Even if demand were to return to pre-virus levels, it would take a long time to burn off all that stored crude.[.]

The June contract follows May. At this hr, 3:13 PM, the June contract has recovered from $6.50/bbl to $11.84 at -42.05%

This is known as a "Contract's Failure to Perform." The petro-dollar at risk. Now, when TPTB decided to lockdown the economy they should have closed the Markets; what's left of it. Traders will observe there is no Market except what the FEDs decide.

Posted by: Likklemore | Apr 21 2020 19:35 utc | 105

@95 arby

Yes indeed. China's "empty cities" fill up fast. It's called future planning, and on a China scale. It's a huge success, and no kind of failure.


As to the notion that China's debt is similar to the debt of the US and the west...

China's massive internal debt has fueled the production of new assets. This contrasts dramatically with the US, where debt has only provided more money to chase the same assets (which drove up the price of those assets, mainly stocks). When you issue debt to create new wealth, there is no price inflation. **

Furthermore, China owns many of the banks and the means of production, and controls everything else that is privately held. All the billionaires know they will take a haircut if China's governance decides this is a necessary thing for Chinese society.

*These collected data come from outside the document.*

-- ==== Sys2Proof/Decode.lean ====
section
/-! DEFINITION. The decoder of the two decode tables and the event codes (spec/30_encoding.md R100-R106), total on any
bytes, and after it the encoder. A transaction is a packet: the interface it arrives on tells its format (R121), its
first byte holds the code (7, 5 or 4 bits, the bits above them zero), and the operand bytes follow. -/

namespace Sys2Proof

/-- The three formats: internal bus (I, R100), host bus (H, R101), external event (E, R102). -/
inductive Format where
  | internal | host | event
  deriving DecidableEq, Repr

/-- Why a packet is no transaction of the block. -/
inductive DecodeError where
  /-- The packet has no code byte. -/
  | emptyPacket
  /-- The code byte has a bit set above the format's code width (R100-R102). -/
  | codeTooWide (c : Byte)
  /-- A read carries data, a write does not carry exactly one byte, or an event has the wrong operands (R118, R102). -/
  | badOperands (c : Byte)
  /-- Event codes 0101-1111 are no event (R102, R119). -/
  | noSuchEvent (c : Byte)
  deriving DecidableEq, Repr

/-- The value of `S[0]` at the group 1 data port (R104). -/
def Parity.bit : Parity → BitVec 1
  | .even => 0#1
  | .odd => 1#1

/-- The value of `S[0]` at the group 1 command and status port, "the other parity" (R104). -/
def Parity.otherBit (par : Parity) : BitVec 1 := ~~~par.bit

/-- The read column of the internal decode table (R103, R104). -/
def internalRead (par : Parity) (g : BitVec 2) (sub : BitVec 4) : Instr :=
  let sss := sub.extractLsb' 1 3
  let par0 := sub.extractLsb' 0 1
  if g = 0#2 then
    if par0 = 0#1 then .intChipRdEven sss else .intChipStatusRd sss
  else if g = 1#2 then
    if par0 = par.bit then .intQDataRd sss else .intQStatusRd sss
  else if g = 2#2 then
    if sub = 0#4 then .intHsPeekD2h
    else if sub = 1#4 then .intHsGetH2d
    else if sub = 2#4 then .intHsStatusRd
    else .intHsRdUnmapped sub
  else .intG3Rd sub

/-- The write column of the internal decode table (R103, R104). -/
def internalWrite (par : Parity) (g : BitVec 2) (sub : BitVec 4) (v : Byte) : Instr :=
  let sss := sub.extractLsb' 1 3
  let par0 := sub.extractLsb' 0 1
  if g = 0#2 then
    if par0 = 0#1 then .intChipAddrWr sss v else .intChipDataWr sss v
  else if g = 1#2 then
    if par0 = par.bit then .intQDataWr sss v else .intQCmdWr sss v
  else if g = 2#2 then
    if sub = 0#4 then .intHsPutD2h v
    else if sub = 3#4 then .intHsCtrlWr v
    else .intHsWrUnmapped sub v
  else .intG3Wr sub v

/-- The read column of the host decode table (R106). -/
def hostRead (sub : BitVec 4) : Instr :=
  let ss := sub.extractLsb' 0 2
  if sub = 0x0#4 then .hGetD2h
  else if sub = 0x1#4 then .hPeekH2d
  else if sub = 0x2#4 then .hStatusRd
  else if sub = 0x3#4 then .hRd3
  else if sub.extractLsb' 2 2 = 1#2 then .hTimerRd ss
  else if sub.extractLsb' 2 2 = 2#2 then .hRdTcrSpace ss
  else .hTsrRd ss

/-- The write column of the host decode table (R106). -/
def hostWrite (sub : BitVec 4) (v : Byte) : Instr :=
  let ss := sub.extractLsb' 0 2
  if sub = 0x0#4 then .hWr02 0#1 v
  else if sub = 0x1#4 then .hPutH2d v
  else if sub = 0x2#4 then .hWr02 1#1 v
  else if sub = 0x3#4 then .hCtrlWr v
  else if sub.extractLsb' 2 2 = 1#2 then .hTimerWr ss v
  else if sub.extractLsb' 2 2 = 2#2 then .hTcrWr ss v
  else .hWrTsrSpace ss v

/-- Format I: `W G G S S S S` (R100). -/
def decodeInternal (par : Parity) (c : Byte) (operands : List Byte) : Except DecodeError Instr :=
  if c.getLsbD 7 then .error (.codeTooWide c)
  else if c.getLsbD 6 then
    match operands with
    | [v] => .ok (internalWrite par (c.extractLsb' 4 2) (c.extractLsb' 0 4) v)
    | _ => .error (.badOperands c)
  else
    match operands with
    | [] => .ok (internalRead par (c.extractLsb' 4 2) (c.extractLsb' 0 4))
    | _ => .error (.badOperands c)

/-- Format H: `W S S S S` (R101). -/
def decodeHost (c : Byte) (operands : List Byte) : Except DecodeError Instr :=
  if c.extractLsb' 5 3 ≠ 0#3 then .error (.codeTooWide c)
  else if c.getLsbD 4 then
    match operands with
    | [v] => .ok (hostWrite (c.extractLsb' 0 4) v)
    | _ => .error (.badOperands c)
  else
    match operands with
    | [] => .ok (hostRead (c.extractLsb' 0 4))
    | _ => .error (.badOperands c)

/-- An event with no operand takes none (R102). -/
def decodeBareEvent (i : Instr) (c : Byte) : List Byte → Except DecodeError Instr
  | [] => .ok i
  | _ => .error (.badOperands c)

/-- Format E: the code table of R102. `EV_CHIP_LEVEL`'s bit travels as a byte 0 or 1 (log entry 6). -/
def decodeEvent (c : Byte) (operands : List Byte) : Except DecodeError Instr :=
  if c.extractLsb' 4 4 ≠ 0#4 then .error (.codeTooWide c)
  else if c = 0#8 then decodeBareEvent .evReset c operands
  else if c = 1#8 then .ok (.evEnqueue operands)
  else if c = 2#8 then decodeBareEvent .evFireA c operands
  else if c = 3#8 then decodeBareEvent .evFireB c operands
  else if c = 4#8 then
    match operands with
    | [l] => if l = 0#8 then .ok (.evChipLevel false)
             else if l = 1#8 then .ok (.evChipLevel true)
             else .error (.badOperands c)
    | _ => .error (.badOperands c)
  else .error (.noSuchEvent c)

/-- The decoder: the format the packet arrived in, its bytes, and the parity parameter of R104. -/
def decode (par : Parity) (f : Format) : List Byte → Except DecodeError Instr
  | [] => .error .emptyPacket
  | c :: operands =>
    match f with
    | .internal => decodeInternal par c operands
    | .host => decodeHost c operands
    | .event => decodeEvent c operands

/-- The interface a transaction arrives on (R121). -/
def Instr.format : Instr → Format
  | .intChipRdEven _ | .intChipStatusRd _ | .intChipAddrWr _ _ | .intChipDataWr _ _
  | .intQDataRd _ | .intQStatusRd _ | .intQDataWr _ _ | .intQCmdWr _ _
  | .intHsPeekD2h | .intHsGetH2d | .intHsStatusRd | .intHsRdUnmapped _
  | .intHsPutD2h _ | .intHsWrUnmapped _ _ | .intHsCtrlWr _ | .intG3Rd _ | .intG3Wr _ _ => .internal
  | .hGetD2h | .hPeekH2d | .hStatusRd | .hRd3 | .hTimerRd _ | .hRdTcrSpace _ | .hTsrRd _
  | .hWr02 _ _ | .hPutH2d _ | .hCtrlWr _ | .hTimerWr _ _ | .hTcrWr _ _ | .hWrTsrSpace _ _ => .host
  | .evReset | .evEnqueue _ | .evFireA | .evFireB | .evChipLevel _ => .event

/-- Format I code byte: `0 W G G S S S S` (R100). -/
def internalCode (w : BitVec 1) (g : BitVec 2) (sub : BitVec 4) : Byte := 0#1 ++ w ++ g ++ sub

/-- Format H code byte: `0 0 0 W S S S S` (R101). -/
def hostCode (w : BitVec 1) (sub : BitVec 4) : Byte := 0#3 ++ w ++ sub

/-- The code byte of an instruction, row by row from the patterns of opcode_table.json; under `Q_DATA_PARITY = Odd`
the `S[0]` of the group 1 rows is swapped. -/
def Instr.code (par : Parity) : Instr → Byte
  | .intChipRdEven sss => internalCode 0#1 0#2 (sss ++ 0#1)
  | .intChipStatusRd sss => internalCode 0#1 0#2 (sss ++ 1#1)
  | .intChipAddrWr sss _ => internalCode 1#1 0#2 (sss ++ 0#1)
  | .intChipDataWr sss _ => internalCode 1#1 0#2 (sss ++ 1#1)
  | .intQDataRd sss => internalCode 0#1 1#2 (sss ++ par.bit)
  | .intQStatusRd sss => internalCode 0#1 1#2 (sss ++ par.otherBit)
  | .intQDataWr sss _ => internalCode 1#1 1#2 (sss ++ par.bit)
  | .intQCmdWr sss _ => internalCode 1#1 1#2 (sss ++ par.otherBit)
  | .intHsPeekD2h => internalCode 0#1 2#2 0#4
  | .intHsGetH2d => internalCode 0#1 2#2 1#4
  | .intHsStatusRd => internalCode 0#1 2#2 2#4
  | .intHsRdUnmapped sub => internalCode 0#1 2#2 sub
  | .intHsPutD2h _ => internalCode 1#1 2#2 0#4
  | .intHsWrUnmapped sub _ => internalCode 1#1 2#2 sub
  | .intHsCtrlWr _ => internalCode 1#1 2#2 3#4
  | .intG3Rd sub => internalCode 0#1 3#2 sub
  | .intG3Wr sub _ => internalCode 1#1 3#2 sub
  | .hGetD2h => hostCode 0#1 0x0#4
  | .hPeekH2d => hostCode 0#1 0x1#4
  | .hStatusRd => hostCode 0#1 0x2#4
  | .hRd3 => hostCode 0#1 0x3#4
  | .hTimerRd p => hostCode 0#1 (1#2 ++ p)
  | .hRdTcrSpace ss => hostCode 0#1 (2#2 ++ ss)
  | .hTsrRd ss => hostCode 0#1 (3#2 ++ ss)
  | .hWr02 b _ => hostCode 1#1 (0#2 ++ b ++ 0#1)
  | .hPutH2d _ => hostCode 1#1 0x1#4
  | .hCtrlWr _ => hostCode 1#1 0x3#4
  | .hTimerWr p _ => hostCode 1#1 (1#2 ++ p)
  | .hTcrWr ss _ => hostCode 1#1 (2#2 ++ ss)
  | .hWrTsrSpace ss _ => hostCode 1#1 (3#2 ++ ss)
  | .evReset => 0#8
  | .evEnqueue _ => 1#8
  | .evFireA => 2#8
  | .evFireB => 3#8
  | .evChipLevel _ => 4#8

/-- The operand bytes that follow the code (R100-R102, R118). -/
def Instr.operands : Instr → List Byte
  | .intChipAddrWr _ v | .intChipDataWr _ v | .intQDataWr _ v | .intQCmdWr _ v
  | .intHsPutD2h v | .intHsWrUnmapped _ v | .intHsCtrlWr v | .intG3Wr _ v
  | .hWr02 _ v | .hPutH2d v | .hCtrlWr v | .hTimerWr _ v | .hTcrWr _ v | .hWrTsrSpace _ v => [v]
  | .intChipRdEven _ | .intChipStatusRd _ | .intQDataRd _ | .intQStatusRd _
  | .intHsPeekD2h | .intHsGetH2d | .intHsStatusRd | .intHsRdUnmapped _ | .intG3Rd _
  | .hGetD2h | .hPeekH2d | .hStatusRd | .hRd3 | .hTimerRd _ | .hRdTcrSpace _ | .hTsrRd _
  | .evReset | .evFireA | .evFireB => []
  | .evEnqueue bytes => bytes
  | .evChipLevel lvl => [if lvl then 1#8 else 0#8]

/-- The encoder: the packet of an instruction. -/
def encode (par : Parity) (i : Instr) : List Byte := i.code par :: i.operands

/-! ## Words numbered as spec/opcode_table.json numbers them -/

/-- The format of a table word. A row's own code width (7, 5, 4) names its format. A width in whole bytes does not say
which bus the word arrived on, so the narrowest format that assigns the code is taken (DESIGN CHOICE, log entry 7). -/
def tableFormat (nbits w : Nat) : Option Format :=
  if nbits = 7 then some .internal
  else if nbits = 5 then some .host
  else if nbits = 4 then some .event
  else if w % 256 < 0x05 then some .event
  else if w % 256 < 0x20 then some .host
  else if w % 256 < 0x80 then some .internal
  else none

/-- The code byte of a table word: its lowest byte. -/
def tableCode (w : Nat) : Byte := BitVec.ofNat 8 w

/-- Whether a code is followed by one operand byte: a write of either bus, or `EV_CHIP_LEVEL`. -/
def takesByte (f : Format) (c : Byte) : Bool :=
  match f with
  | .internal => c.getLsbD 6
  | .host => c.getLsbD 4
  | .event => c == 4#8

/-- The bytes of a table word above the code: one where the format calls for one (zero where `nbits` ends before it),
and for `EV_ENQUEUE` as many as `nbits` covers. -/
def tableOperands (f : Format) (nbits w : Nat) : List Byte :=
  if takesByte f (tableCode w) then [if nbits ≤ 8 then 0#8 else BitVec.ofNat 8 (w / 256)]
  else if f = .event ∧ tableCode w = 1#8 then
    (List.range ((nbits - 1) / 8)).map fun k => BitVec.ofNat 8 (w / 256 ^ (k + 1))
  else []

/-- The instruction the decoder reads from a table word, under the parity the table is written for (its rows'
"reference Q_DATA_PARITY = Even"). -/
def decodeTableWord (nbits w : Nat) : Option Instr :=
  match tableFormat nbits w with
  | none => none
  | some f =>
    match decode .even f (tableCode w :: tableOperands f nbits w) with
    | .ok i => some i
    | .error _ => none

end Sys2Proof
end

As always, we see that attempting to parse China through western experience leads to getting the picture completely wrong.

** see professor Werner for the illustration on debt chasing new versus existing assets. See Godfree Roberts, Martin Jacques or Jeff Brown for a better understanding of China's socio-economic structures.


And leaving economics aside, if one wishes to continue seeking a true understanding of the Chinese civilization, see Zhang Weiwei for multiple explanations of how China's government represents and benefits its people vastly better than the "democracy" of the west represents and benefits its own people.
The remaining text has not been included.